Kids 'calm' as créche smashed

The Big Storm: Community and church quick to donate essentials

11 October 2017 - 07:21 By Kgaugelo Masweneng
THINGS FALL APART All that's left of a creche in Putfontein, on the East Rand, after the storm on Monday. No children or workers were hurt
THINGS FALL APART All that's left of a creche in Putfontein, on the East Rand, after the storm on Monday. No children or workers were hurt
Image: Alon Skuy

When Busisiwe Makhudu and Marriane Mzaza huddled in a corner at the Norah Moriri Créche, in Putfontein, Benoni, on the East Rand, they had no idea whether the 21 children in their care would survive Monday's vicious storm.

Makhudu and Mzaza shielded the little ones like mother hens while the building was ravaged by the deluge. They covered the children with blankets and shielded them with their bodies.

"It was at about 4pm. So, as usual, the children were in the hall playing, about 21 of them," said Makhudu. "It started becoming windy, then the door wouldn't close. We even placed chairs to stop it from opening.

"The kids were still playing and we thought maybe it's one of those [normal storms]. Then, within a minute, we couldn't see anything through the window."

Mzaza said that, as the heavy winds persisted, they pushed the children into a corner of the hall.

"We told ourselves that if anything happened it should happen to us and not the children.

"What's worse, we had a one-year-old baby with us and it put more pressure on us.

"The children were scared but calm and that helped.

"Within minutes it was over, just like that. It was like a horror movie. When we stood up and opened our eyes we saw no wall and no building.

"All we could think of was whether the babies were fine - but they were all okay."

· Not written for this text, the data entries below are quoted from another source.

-- ==== Sys2Proof/Machine/State.lean ====
section
/-! DEFINITION. The state of one Wedrin package as plain data: contexts, tiles, dies, hub, switches, and the bookkeeping of
the step (which agent acts next, the bundle in issue, the subject of an event). -/

namespace Sys2Proof.Machine

/-! ### Memories -/

/-- A byte memory in canonical form: `cells` lists, in rising order, the bytes that differ from what an unlisted address
reads as, and `poison` the poisoned bytes (13 R356). -/
structure Mem where
  cells : List Host.Cell := []
  poison : FMap Unit := []
  deriving DecidableEq, Repr

/-- An accumulator entry: acc, SAT bit, poison (04 R71, 00 R6). -/
structure AccEntry where
  val : Word := 0
  sat : Bool := false
  poison : Bool := false
  deriving DecidableEq, Repr

/-- A stationary weight on the grid of eighths, with poison (04 R90). -/
structure Weight where
  v : LogVal := .zero
  poison : Bool := false
  deriving DecidableEq, Repr

/-- A weight set: w[k][j] at key 128·k + j, unlisted weights zero; wide, valid, the context that loaded it (04 R90). -/
structure WeightSet where
  w : FMap Weight := []
  wide : Bool := false
  valid : Bool := false
  owner : Nat := 0
  deriving DecidableEq, Repr

/-! ### Contexts -/

/-- A scalar register with its poison tag (05 R115). -/
structure SReg where
  val : Word := 0
  poison : Bool := false
  deriving DecidableEq, Repr

/-- A lane with its poison tag (06 R133). -/
structure LaneVal where
  val : Lane := 0
  poison : Bool := false
  deriving DecidableEq, Repr

/-- A vector register: 64 lanes, lane 0 first. -/
abbrev VReg := List LaneVal

/-- A vector register of zeros. -/
def VReg.zero : VReg := List.replicate 64 {}

/-- A mask register: 64 bits, each with its poison tag (06 R137). -/
structure MaskReg where
  bits : Word := 0
  poison : Word := 0
  deriving DecidableEq, Repr

/-- A sync register (11 R298, Table 11.6). -/
structure SyncReg where
  inc : BitVec 8 := 0
  ssem : BitVec 8 := 0
  thr : BitVec 16 := 0
  wsem : BitVec 8 := 0
  deriving DecidableEq, Repr

/-- What holds the next bundle of a blocked context (11 Table 11.5). -/
inductive BlockCause where
  | semaphore | phaser | watermark | matrixBusy | fabricFifo | registerFill
  deriving DecidableEq, Repr

/-- Context states (11 R293). `ready` stands for Ready and Running: the selector record says who held issue last. A context
that has trapped and waits for its results is `trapping`; one being saved `saving`; one placed and not released `loading`. -/
inductive CtxState where
  | loading | ready | blocked (why : BlockCause) | paused | trapping | parked | ending | saving | saved | restoring
  deriving DecidableEq, Repr

/-- Where a result lands: the effective register named at issue (06 R134), and what it writes there. Mask and vector results
list what they write: a unit they leave out keeps what it holds at landing (06 R141). -/
inductive Dest where
  | scalar (n : Nat) (v : SReg)
  | pred (n : Nat) (v : Bool)
  | mask (n : Nat) (sel : Word) (v : MaskReg)
  | vector (n : Nat) (lanes : List (Option LaneVal))
  | csr (n : Nat) (v : Word)
  deriving DecidableEq, Repr

/-- A result in flight: the cycle of its die in which it lands, its destination, the flags it ORs into VFLAGS. `waits` marks
a remote value that is not back, `free` one that comes back late and takes a free write port; a register is held from the
nominal cycle on while such a landing remains (02 R38, 09 R234). -/
structure Landing where
  id : Nat
  due : Nat
  dest : Dest
  flags : Flags := 0
  free : Bool := false
  waits : Bool := false
  nominal : Option Nat := none
  deriving DecidableEq, Repr

/-- Kinds of trap (13 R342). -/
inductive TrapKind where
  | precise | engine | translation
  deriving DecidableEq, Repr

/-- The record of a trap or fault (13 R343). -/
structure TrapRecord where
  kind : TrapKind := .precise
  cause : BitVec 8 := 0
  pc : BitVec 17 := 0
  slot : BitVec 4 := 0
  estep : BitVec 16 := 0
  addr : Word := 0
  ret : BitVec 17 := 0
  /-- Walk level of a malformed translation (13 Table 13.3). -/
  level : BitVec 2 := 0
  /-- The command an engine fault holds. -/
  cmd : Nat := 0
  deriving DecidableEq, Repr

/-- A loop level (11 R304, R286): kind 0 absent, 1 temporal, 2 spatial over tiles, 3 spatial over dies. -/
structure LoopLevel where
  kind : Nat := 0
  count : Nat := 0
  step : Nat := 0
  reiss : Bool := false
  cnt : BitVec 32 := 0
  n : BitVec 32 := 0
  active : Bool := false
  deriving DecidableEq, Repr

/-- A phaser by its place: hub phaser or phaser of a die, and its number there (11 R310). -/
structure PhaserRef where
  hub : Bool := false
  die : Nat := 0
  num : Nat := 0
  deriving DecidableEq, Repr

/-- Roles of a phaser slot (11 R311). -/
inductive Role where
  | sig | wait | sw
  deriving DecidableEq, Repr

/-- A filled phaser slot (11 R311, R312). -/
structure PhaserSlot where
  phaser : PhaserRef := {}
  role : Role := .sig
  arrival : Nat := 0
  waitPh : Nat := 0
  binding : Option Nat := none
  overrun : Bool := false
  deriving DecidableEq, Repr

/-- Where a piece of an address range lies (08 R187, R188). -/
inductive Space where
  | hbm | wstore (die : Nat) | scratch (tile : Nat) | acc (tile : Nat) | om (tile : Nat) | switch (sw : Nat)
  | remote (node : Nat) (rsp : Nat)
  deriving DecidableEq, Repr

/-- A run of bytes of an operand after resolution: virtual address of its first byte, space and physical offset, length,
ordering attribute (0 UN, 1 RC, 2 SO), key slot, permissions (12 R325), and the sheet it lies in. -/
structure Seg where
  va : Nat
  space : Space
  off : Nat
  len : Nat
  ord : Nat := 1
  key : Nat := 0
  deriving DecidableEq, Repr

/-- A translation as the TLBs hold it (12 R326): tenant, space (0 HBM, 1 weight store, 2 and 3 remote), page shift and number,
physical base, attributes. -/
structure TlbEntry where
  tenant : Nat
  space : Nat
  shift : Nat
  vpn : Nat
  base : Nat
  ord : Nat
  perm : Nat
  key : Nat
  cow : Bool
  deriving DecidableEq, Repr

/-- How a walk ends (12 R325). -/
inductive WalkEnd where
  | leaf (e : TlbEntry)
  | unmapped
  | malformed (level : Nat)
  deriving DecidableEq, Repr

/-- A walk the blocked bundle of a context waits for, with its result once it has completed (09 R217). -/
structure WalkReq where
  space : Nat
  off : Nat
  res : Option WalkEnd := none
  deriving DecidableEq, Repr

/-- A range entry, its four words (12 Table 12.3). -/
structure RangeEntry where
  w0 : Word := 0
  base : Word := 0
  limit : Word := 0
  disp : Word := 0
  deriving DecidableEq, Repr

/-- A layout record (09 R224): pinned ranges translated, generation, permissions. -/
structure Layout where
  live : Bool := false
  gen : BitVec 16 := 1
  va : Nat := 0
  len : Nat := 0
  canRead : Bool := false
  canWrite : Bool := false
  segs : List Seg := []
  pins : Nat := 0
  /-- Space 0 or 1, and whether every byte lies in the named die's store. -/
  space : Nat := 0
  deriving DecidableEq, Repr

/-- The checkpoint of an idempotent region (13 R359). -/
structure Checkpoint where
  pc : BitVec 17 := 0
  rbase : BitVec 5 := 0
  loops : FMap LoopLevel := []
  links : List Nat := []
  deriving DecidableEq, Repr

/-- A pre-emption request (13 R360): its form, its effect tick on the context's die, whether that tick has come, whether it acts as
urgent from then on (R361, R362), and whether it waits at an RGN bundle for the context's commands. -/
structure Preempt where
  urgent : Bool
  effectTick : Nat
  live : Bool := false
  rolling : Bool := false
  atRgn : Bool := false
  deriving DecidableEq, Repr

/-- A far acquire in progress (09 R235): the X command or mesh request that carries it, its bundle, and what it brought back. -/
structure FarAcquire where
  id : Nat
  pc : BitVec 17 := 0
  back : Option (Word × Bool × Flags) := none
  deriving DecidableEq, Repr
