-- ==== Sys2Proof/Machine/Ops.lean ====
section
/-! DEFINITION. The named operations over the state: finding and changing tiles, contexts and dies, reading and writing
registers and memories, judging and committing the bundle in issue, and taking a trap. -/

namespace Sys2Proof.Machine

/-! ### Memories -/

/-- The byte at an address; what nothing has written reads zero (log 2). -/
def Mem.byteAt (m : Mem) (a : Nat) : Byte := FMap.getD m.cells a 0

/-- Whether the byte at an address is poisoned. -/
def Mem.poisonAt (m : Mem) (a : Nat) : Bool := (FMap.get? m.poison a).isSome

/-- Write one byte with its poison tag. -/
def Mem.writeByte (m : Mem) (a : Nat) (b : Byte) (p : Bool) : Mem :=
  { cells := FMap.setD m.cells a b 0
    poison := if p then FMap.insert m.poison a () else FMap.erase m.poison a }

/-- Write bytes with their poison tags from an address up. -/
def Mem.write (m : Mem) : Nat → List (Byte × Bool) → Mem
  | _, [] => m
  | a, (b, p) :: rest => Mem.write (m.writeByte a b p) (a + 1) rest

/-- `n` bytes with their poison tags from an address up. -/
def Mem.read (m : Mem) (a n : Nat) : List (Byte × Bool) :=
  (rangeFrom a n).map fun i => (m.byteAt i, m.poisonAt i)

/-- The canonical form: addresses strictly rise and no listed byte equals what an unlisted address reads as. -/
def Mem.wf (m : Mem) : Bool :=
  FMap.sorted m.cells && m.cells.all (fun c => c.2 != 0) && FMap.sorted m.poison

/-- The value of read bytes, and whether any is poisoned. -/
def bytesVal (l : List (Byte × Bool)) : Nat := ofBytes (l.map (·.1))
def bytesPoison (l : List (Byte × Bool)) : Bool := l.any (·.2)

/-- Bytes of a value, all with one poison tag. -/
def valBytes (n x : Nat) (p : Bool) : List (Byte × Bool) := (toBytes n x).map fun b => (b, p)

/-- The bank of a scratchpad byte (01 R21). -/
def bankOf (a : Nat) : Nat := a / 64 % 32

/-- The banks of a range, each once. -/
def banksOf (a n : Nat) : List Nat :=
  if n = 0 then [] else (rangeFrom (a / 64) ((a + n - 1) / 64 - a / 64 + 1)).map (· % 32) |>.eraseDups

/-! ### Places -/

/-- The die of a tile, and its package row and column (01 R10). -/
def dieOf (t : Nat) : Nat := t / 48
def rowOf (t : Nat) : Nat := dieOf t / 2 * 6 + t % 48 / 8
def colOf (t : Nat) : Nat := dieOf t % 2 * 8 + t % 8

/-- The tile at a package row and column (01 R10). -/
def tileAt (row col : Nat) : Nat := (2 * (row / 6) + col / 8) * 48 + row % 6 * 8 + col % 8

/-- Mesh hops between two tiles, and die crossings on the column-first path (01 R11). -/
def hops (a b : Nat) : Nat := (max (colOf a) (colOf b) - min (colOf a) (colOf b))
  + (max (rowOf a) (rowOf b) - min (rowOf a) (rowOf b))
def crossings (a b : Nat) : Nat :=
  (if colOf a / 8 = colOf b / 8 then 0 else 1) + (if rowOf a / 6 = rowOf b / 6 then 0 else 1)

/-! ### Tiles, contexts, dies -/

/-- A tile as package reset leaves it. -/
def Tile.fresh : Tile := {}
def Ctx.fresh : Ctx := {}
def Die.fresh : Die := {}

def State.tile (s : State) (t : Nat) : Tile := FMap.getD s.tiles t Tile.fresh
def State.setTile (s : State) (t : Nat) (x : Tile) : State := { s with tiles := FMap.insert s.tiles t x }
def State.modTile (s : State) (t : Nat) (f : Tile → Tile) : State := s.setTile t (f (s.tile t))

def Tile.ctx (x : Tile) (c : Nat) : Ctx := FMap.getD x.ctxs c Ctx.fresh
def Tile.setCtx (x : Tile) (c : Nat) (k : Ctx) : Tile := { x with ctxs := FMap.insert x.ctxs c k }
def Tile.live (x : Tile) (c : Nat) : Bool := (FMap.get? x.ctxs c).isSome

def State.ctx (s : State) (t c : Nat) : Ctx := (s.tile t).ctx c
def State.setCtx (s : State) (t c : Nat) (k : Ctx) : State := s.modTile t (fun x => x.setCtx c k)
def State.modCtx (s : State) (t c : Nat) (f : Ctx → Ctx) : State := s.setCtx t c (f (s.ctx t c))

def State.die (s : State) (d : Nat) : Die := FMap.getD s.dies d Die.fresh
def State.modDie (s : State) (d : Nat) (f : Die → Die) : State := { s with dies := FMap.insert s.dies d (f (s.die d)) }

/-- The tile and context of the bundle in issue, and its die's cycle. -/
def State.curTile (s : State) : Tile := s.tile s.issue.tile
def State.cur (s : State) : Ctx := s.ctx s.issue.tile s.issue.ctx
/-- The context as it stood before the bundle: what its operations read (02 R34). -/
def State.pre (s : State) : Ctx :=
  match s.issue.mode with
  | .whole => s.cur
  | _ => s.issue.pre
def State.modCur (s : State) (f : Ctx → Ctx) : State := s.modCtx s.issue.tile s.issue.ctx f
def State.modCurTile (s : State) (f : Tile → Tile) : State := s.modTile s.issue.tile f
def State.tickOf (s : State) (t : Nat) : Nat := (s.die (dieOf t)).tick
def State.now (s : State) : Nat := s.tickOf s.issue.tile
/-- The cycle of the die an event is about. -/
def State.modIssue (s : State) (f : Issue → Issue) : State := { s with issue := f s.issue }

/-- A fresh identity for a command, a landing or a request. -/
def State.bump (s : State) : State := { s with nextId := s.nextId + 1 }

/-- Draw a free value: an unknown number, and the counter advanced (log 3). -/
def State.draw (s : State) : Nat × State := (Config.freeNat s.free, { s with free := s.free + 1 })
/-- A free yes or no of the cycle, for one purpose and one party (log 3). -/
def State.maybe (s : State) (purpose id : Nat) : Bool := Config.freeFor s.free (16 * id + purpose) % 2 == 1
/-- Draw a free choice. -/
def State.flip (s : State) : Bool × State := (Config.freeNat s.free % 2 == 1, { s with free := s.free + 1 })

/-- The package's node ID (01 R22). -/
def State.nodeId (s : State) : Nat := s.torusZ * 2 ^ 14 + s.torusY * 2 ^ 7 + s.torusX

/-! ### Registers of a context -/

/-- s0 reads as zero without poison (05 R115). -/
def Ctx.sreg (k : Ctx) (n : Nat) : SReg := if n = 0 then {} else FMap.getD k.sregs n {}
/-- A write to s0 is discarded (05 R115). -/
def Ctx.setSreg (k : Ctx) (n : Nat) (v : SReg) : Ctx :=
  if n = 0 then k else { k with sregs := FMap.setD k.sregs n v {} }

/-- p0 reads as 1 (05 R115). -/
def Ctx.pred (k : Ctx) (n : Nat) : Bool := n == 0 || k.preds.getLsbD n
/-- A write to p0 is discarded (05 R115). -/
def Ctx.setPred (k : Ctx) (n : Nat) (b : Bool) : Ctx :=
  if n = 0 then k
  else { k with preds := if b then k.preds ||| (1#16 <<< n) else k.preds &&& ~~~(1#16 <<< n) }

/-- Effective number of a vector register (06 R134). -/
def Ctx.veff (k : Ctx) (n : Nat) : Nat := if n < 32 then n else 32 + (n - 32 + k.rbase.toNat) % 32
/-- Effective number of a mask register (06 R134). -/
def Ctx.meff (k : Ctx) (n : Nat) : Nat := if n < 8 then n else 8 + (n - 8 + k.rbase.toNat) % 8

def Ctx.vreg (k : Ctx) (e : Nat) : VReg := FMap.getD k.vregs e VReg.zero
def Ctx.setVreg (k : Ctx) (e : Nat) (v : VReg) : Ctx := { k with vregs := FMap.setD k.vregs e v VReg.zero }
def Ctx.mreg (k : Ctx) (e : Nat) : MaskReg := FMap.getD k.masks e {}
def Ctx.setMreg (k : Ctx) (e : Nat) (v : MaskReg) : Ctx := { k with masks := FMap.setD k.masks e v {} }

/-- y0 reads as zero (11 R298). -/
def Ctx.syncReg (k : Ctx) (n : Nat) : SyncReg := if n = 0 then {} else FMap.getD k.sync n {}
/-- A sync register that neither waits nor signals (11 R298). -/
def SyncReg.inert (y : SyncReg) : Bool := y.thr == 0 && y.inc == 0

/-- Lane l of a register. -/
def VReg.lane (v : VReg) (l : Nat) : LaneVal := v.getD l {}

/-- A context ready to issue: Ready or Running (11 R293). -/
def Ctx.isReady (k : Ctx) : Bool := k.st == .ready

/-! ### Control registers shared by the tile or the die, as a context reads them -/

/-- Key-die time: TICK plus KEYOFF (05 R132). -/
def Die.keyTime (d : Die) : Word := BitVec.ofNat 64 d.tick + d.keyoff

/-! ### The bundle in issue: what its operations read -/

/-- The value selected by a selector: a port's register, zero, or the immediate (02 R33, R34). -/
def State.operand (s : State) (sel : BitVec 3) (imm : Word) : SReg :=
  match sel.toNat with
  | 6 => {}
  | 7 => { val := imm }
  | p => s.cur.sreg ((s.issue.hdr.ports.getD p 0).toNat % 64)

/-- Guard value p[G] ⊕ GN (02 R40). -/
def State.guard (s : State) (g : BitVec 4) (gn : BitVec 1) : Bool := s.cur.pred g.toNat != (gn == 1#1)

/-! ### Plans: what an operation finds and does -/

/-- Phases of 02 R46 in the order they are judged. -/
def phEncoding : Nat := 2
def phPrivilege : Nat := 3
def phGroup : Nat := 4
/-- ALIGN's pause: in the last slot, so after every register group and before the schedule checks (log 20). -/
def phPause : Nat := 4
def phSchedule : Nat := 5
def phOther : Nat := 6
/-- ALIGN's late test: made only when nothing else keeps the bundle from issuing (10 R254; log 20). -/
def phLate : Nat := 7

/-- A failing check as an operation states it: phase, kind, effect. -/
structure Check where
  phase : Nat := phOther
  kind : FailKind
  effect : FailEffect := .none

/-- A result an operation lands: latency, destination, flags. -/
structure Result where
  lat : Nat
  dest : Dest
  flags : Flags := 0

/-- What one operation of a bundle finds and does: its failing checks in order, the results it lands, the scratchpad banks it
uses in cycle 1, and its effect at commit. -/
structure Plan where
  checks : List Check := []
  results : List Result := []
  /-- Results that take free write ports (02 R38). -/
  freeResults : List Result := []
  /-- Results that come back from another tile (09 R234). -/
  farResults : List Result := []
  banks : List Nat := []
  bankAddr : Word := 0
  /-- Scratchpad bank cycles the F slot reserves: bank and cycle (10 R266). -/
  fabBanks : List (Nat × Nat) := []
  act : State → State := id
  target : Option Nat := none
  nonRep : Bool := false
  /-- The access that the operation sends over the mesh. -/
  sends : Option MeshReq := none
  semLeft : Option (Nat × Nat) := none
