-- ==== Sys2Proof/Machine/Issue.lean ====
section
/-! DEFINITION. Fetch, decoding and the selector: what a context would issue next (02 R24 to R47, 01 R17), which context of a
tile issues (11 R294), the header operations and the NOPs, and the traps raised in place of a bundle (10 R259, 11 R296, 13 R358). -/

namespace Sys2Proof.Machine

/-! ### Fetch (R24 to R28) -/

/-- What stands at a macro PC: a bundle's bits with the next macro PC, or the failed check of phase 1. -/
inductive Fetched where
  | bundle (w : Nat) (next : Nat) (literal : Bool)
  | fails (k : Check)

def illegalCode (addr : Nat) : Fetched := .fails (trapCheck cIllegalCode (BitVec.ofNat 64 addr) 1)

/-- Halfword of the code store. -/
def Tile.codeWord (x : Tile) (a : Nat) : Nat := (FMap.getD x.code a 0).toNat

/-- The bits of a literal bundle: halfword a + 1 + i holds bits [16i+15:16i] (R24). -/
def Tile.literal (x : Tile) (a : Nat) : Nat :=
  (List.range 24).foldl (fun w i => w + x.codeWord (a + 1 + i) * 2 ^ (16 * i)) 0

/-- Fetch at a context's macro PC (R17, R24 to R26). Past the last halfword the trap records 2^17 plus the 17-bit PC, and a poisoned
word, literal or entry records the macro PC: the manual gives neither address (log 77). -/
def fetch (x : Tile) (k : Ctx) : Fetched :=
  let a := k.pc.toNat
  let bad := Fetched.fails (trapCheck cPoison (BitVec.ofNat 64 a) 1)
  if k.pcOver then illegalCode (2 ^ 17 + a)
  else if (FMap.get? x.codeBad a).isSome then bad
  else
    let w := x.codeWord a
    if w < 0xFFF0 then
      if k.dictlen.toNat ≤ w then illegalCode w
      else
        let e := k.dictbase.toNat + w
        if (FMap.get? x.dictBad e).isSome then bad
        else .bundle (FMap.getD x.dict e 0).toNat (a + 1) false
    else if w != 0xFFFF || 0x1FFFF < a + 24 then illegalCode w
    else if (rangeFrom (a + 1) 24).any fun i => (FMap.get? x.codeBad i).isSome then bad
    else .bundle (x.literal a) (a + 25) true

/-! ### Decoding (R46 phase 2) -/

/-- A selector names a disabled port (R35). -/
def namesDisabled (h : Header) (i : Instr) : Bool :=
  i.selectors.any fun p => p.toNat < 6 && (h.ports.getD p.toNat 0).toNat / 64 != 1

/-- A slot as decoded. -/
structure Op where
  slot : Nat
  instr : Instr
  word : Nat
  deriving DecidableEq, Repr

def isNop : Instr → Bool
  | .nop | .nopF | .nopC => true
  | _ => false

/-- A form that stands alone in its bundle: every other slot NOP and a header of zero (13 R348). -/
def standsAlone : Instr → Bool
  | .trap _ => true
  | _ => false

/-- A far acquire of the X slot: every other slot NOP, and RGN and BLK zero (09 R235). -/
def isFarX : Instr → Bool
  | .smldAcq _ => true
  | .smatomAdd f | .smatomSwap f | .smatomCas f | .smatomMinI f | .smatomMaxI f | .smatomMinN f | .smatomMaxN f => f.ord.getLsbD 0
  | _ => false

/-- An illegal encoding of a slot: TRAPADDR holds the slot's bits, or the header for slot 0. -/
def encodingFail (slot word : Nat) : Fail :=
  { phase := phEncoding, slot := slot, kind := .trap .precise cIllegalEncoding (BitVec.ofNat 64 word) 0 }

/-- The bits an illegal encoding records. -/
def encodingWord (f : Fail) : Nat :=
  match f.kind with
  | .trap _ _ addr _ => addr.toNat
  | _ => 0

/-- The operations of a bundle's slots in slot order, or its first illegal encoding within each slot (R35, R47). -/
noncomputable def decodeSlots (h : Header) (w : Nat) : List SlotPlace → List Op × List Fail
  | [] => ([], [])
  | p :: ps =>
    let (ops, fails) := decodeSlots h w ps
    let word := p.word w
    match decodeSlot p.kind word with
    | .error _ => (ops, encodingFail p.num word :: fails)
    | .ok i => if namesDisabled h i then (ops, encodingFail p.num word :: fails) else (⟨p.num, i, word⟩ :: ops, fails)

/-- Phase 2 for a bundle: the header first, then the slots, then the rules over the whole bundle (R30, R36, R348). -/
noncomputable def decodeBundle (w : Nat) : List Op × List Fail :=
  let hw := w % 2 ^ 64
  let h := Header.ofWord hw
  let (ops, fails) := decodeSlots h w slotPlaces
  let hdr := if h.wf then [] else [encodingFail 0 hw]
  let clash :=
    match destClash [] (ops.map fun o => (o.slot, o.instr)) with
    | some n => (ops.filter fun o => o.slot == n).map fun o => encodingFail n o.word
    | none => []
  let others := fun (o : Op) => ops.any fun p => p.slot != o.slot && !isNop p.instr
  let alone :=
    (ops.filter fun o => (standsAlone o.instr && (hw != 0 || others o)) || (isFarX o.instr && (h.rgn || h.blk || others o))).map
      fun o => encodingFail o.slot o.word
  (ops, hdr ++ fails ++ clash ++ alone)

/-- A form whose row depends on an operand: BURNISH by the MODE of its control word, UNPARK by its action (07 R174, 13 R351). -/
noncomputable def resolve (s : State) (i : Instr) : Instr :=
  match i with
  | .burnishUpdate f => if bits (s.plainOp f.sd).val.toNat 63 62 = 1 then .burnishRecipeLoad f else i
  | .unparkReturn f =>
    match bits (s.cOp f f.sb).val.toNat 1 0 with
    | 0 => i
    | 1 => .unparkResume f
    | 2 => .unparkRedirect f
    | _ => .unparkEnd f
  | _ => i

/-- The operations in the order they are judged and committed: header operations, S0, S1, L, V, C, M, X, F (R50, log 20). -/
def issueOrder (h : Header) (ops : List Op) : List Op :=
  let hdr := (if h.rgn then [⟨0, .regionOpen, 0⟩] else []) ++ (if h.blk then [⟨0, .bankLock, 0⟩] else [])
  let real := ops.filter fun o => !isNop o.instr
  let all := hdr ++ real.filter (fun o => o.slot ≤ 4) ++ real.filter (fun o => o.slot == 8)
    ++ real.filter (fun o => 5 ≤ o.slot && o.slot ≤ 7)
  if all.isEmpty then (ops.filter fun o => o.slot == 1 || 7 ≤ o.slot) else all

/-! ### What a context would issue -/

/-- The verdict on a context in a cycle. -/
inductive Attempt where
  /-- It takes no part in the selection. -/
  | none
  /-- It takes issue and takes the single-step trap before its bundle is fetched. -/
  | fails (f : Fail)
  /-- An event in place of its bundle, with what it needs to know. -/
  | event (i : Instr) (args : List Nat)
  /-- The first of the two cycles of a literal (R28). -/
  | literal
  /-- Its operations are judged. -/
  | run (is : Issue) (ops : List Op)

/-- Contexts that the selector looks at (R293): not under an urgent request, not being moved. -/
def Ctx.stands (k : Ctx) : Bool :=
  match k.st with
  | .ready | .blocked _ | .paused => (match k.preempt with | some p => !(p.live && p.urgent) | none => true)
  | _ => false

/-- A context that may take an engine fault has no record open, and no far acquire or roll-back under way (13 R346, R362; 09 R235). -/
def Ctx.takesFault (k : Ctx) : Bool :=
  k.trapcause == 0 && k.farAcq.isNone && !(match k.preempt with | some p => p.rolling | none => false)

/-- The timer whose limit a context has passed: its next bundle raises that trap in phase 6, under slot 0 (10 R259, 13 R358, 02 R46;
log 63). -/
def Ctx.overdue (k : Ctx) (rgn : Bool) : Option Instr :=
  if k.inFtr && k.ftrmax.toNat < k.ftrTimer then some .ftrTimerExpiry
  else if k.regionmax.toNat < k.regionTimer && !rgn && k.trapcause == 0 then some .regionLimitExpiry
  else none

/-- The scalar that an X form names in TD (09 R225, R239 to R243). -/
def tdOf : Instr → Nat
  | .smld f | .smldAcq f | .smatomAdd f | .smatomSwap f | .smatomCas f | .smatomMinI f | .smatomMaxI f | .smatomMinN f | .smatomMaxN f
  | .smalloc f | .smfree f | .smquery f | .layreg f => f.td.toNat
  | _ => 0

/-- The opposite port of a port (10 R272). -/
def oppositePort (p : Nat) : Nat :=
  match p with
  | 0 => 2 | 1 => 3 | 2 => 0 | 3 => 1 | 4 => 5 | 5 => 4 | 6 => 7 | 7 => 6 | 8 => 9 | _ => 8

/-- The ports that an F form names: RELAY names its output port, and pops from the opposite one (10 R260, R272; log 56). -/
def portsNamed : Instr → List Nat
  | .send f | .recv f | .recvaddReg f | .recvaddAcc f => [f.pt.toNat]
  | .relay f => [f.pt.toNat, oppositePort f.pt.toNat]
  | _ => []

/-- The issue record of a bundle. -/
def openIssue (t c : Nat) (k : Ctx) (w next : Nat) (n : Nat) (ops : List Instr := []) : Issue :=
  let hw := w % 2 ^ 64
  { tile := t, ctx := c, pc := k.pc, nextPc := next, hdr := Header.ofWord hw, alone := n ≤ 1
    zeroHdr := !(Header.ofWord hw).rgn && !(Header.ofWord hw).blk
    lvl := k.lvl, trapOpen := k.trapcause != 0, pre := k
    td := (ops.map tdOf).foldl max 0, fabPorts := ops.flatMap portsNamed }

/-- What a context of a tile would do if it took issue (R24 to R28, R46 phases 1 and 2; 10 R259; 13 R343, R358, R361). -/
noncomputable def State.attempt (s : State) (t c : Nat) : Attempt :=
  let x := s.tile t
  let k := x.ctx c
  if !(x.live c) || !k.stands then .none
  else if !k.pendingFaults.isEmpty && k.takesFault then .event .engineFaultTaken []
  else if k.pendingStep && k.trapcause == 0 then .fails { phase := 0, slot := 0, kind := .trap .precise cSingleStep 0 0 }
  else
    match fetch x k with
    | .fails _ => .event .illegalCodeWord []
    | .bundle w next literal =>
      let rgn := w % 2 == 1
      let lazy := match k.preempt with | some p => p.live && !p.urgent && !k.inFtr && k.lockLeft.isNone | none => false
      if rgn && lazy then .none
      else if literal && !k.literalPaid && (k.overdue rgn).isNone then .literal
      else
        let (ops, fails) := decodeBundle w
        match firstFail fails with
        | some f => .event .unassignedOpcode [f.slot, encodingWord f]
        | none =>
          let all := issueOrder (Header.ofWord (w % 2 ^ 64)) ops
          .run (openIssue t c k w next (ops.filter fun o => !isNop o.instr).length (ops.map (·.instr))) all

The Norah Moriri Créche cares for about 250 children but only 65 were returned to the créche by their parents on Tuesday morning.

Mzaza said: "They [parents] have no choice. What can they do? They work. But luckily we had a block that was not damaged so that's where they are accommodated."

Norah Moriri, owner of the facility, said it needed urgent relief because the little ones need to continue their schooling.

"We have no toilets, electricity, water, or proper shelter at the moment," she said.

"We urgently need to rebuild and we will need funding."

The facility's principal, Albertina Mgudiwa, said she was grateful for the support of their community and its Methodist church.

"They really helped us and we're grateful.

"On Tuesday they brought warm, cooked food for the children and they also donated clothes. But our teaching material is ruined; we have nothing to teach with.

"The children are all crammed into one building - it's not healthy."

At least 205 homes in Putfontein were damaged by the storm.

William Ntladi, spokesman for the Ekurhuleni disaster and emergency management services, said the toll could rise as damage assessments continued. There had been no reports of fatalities or serious injuries.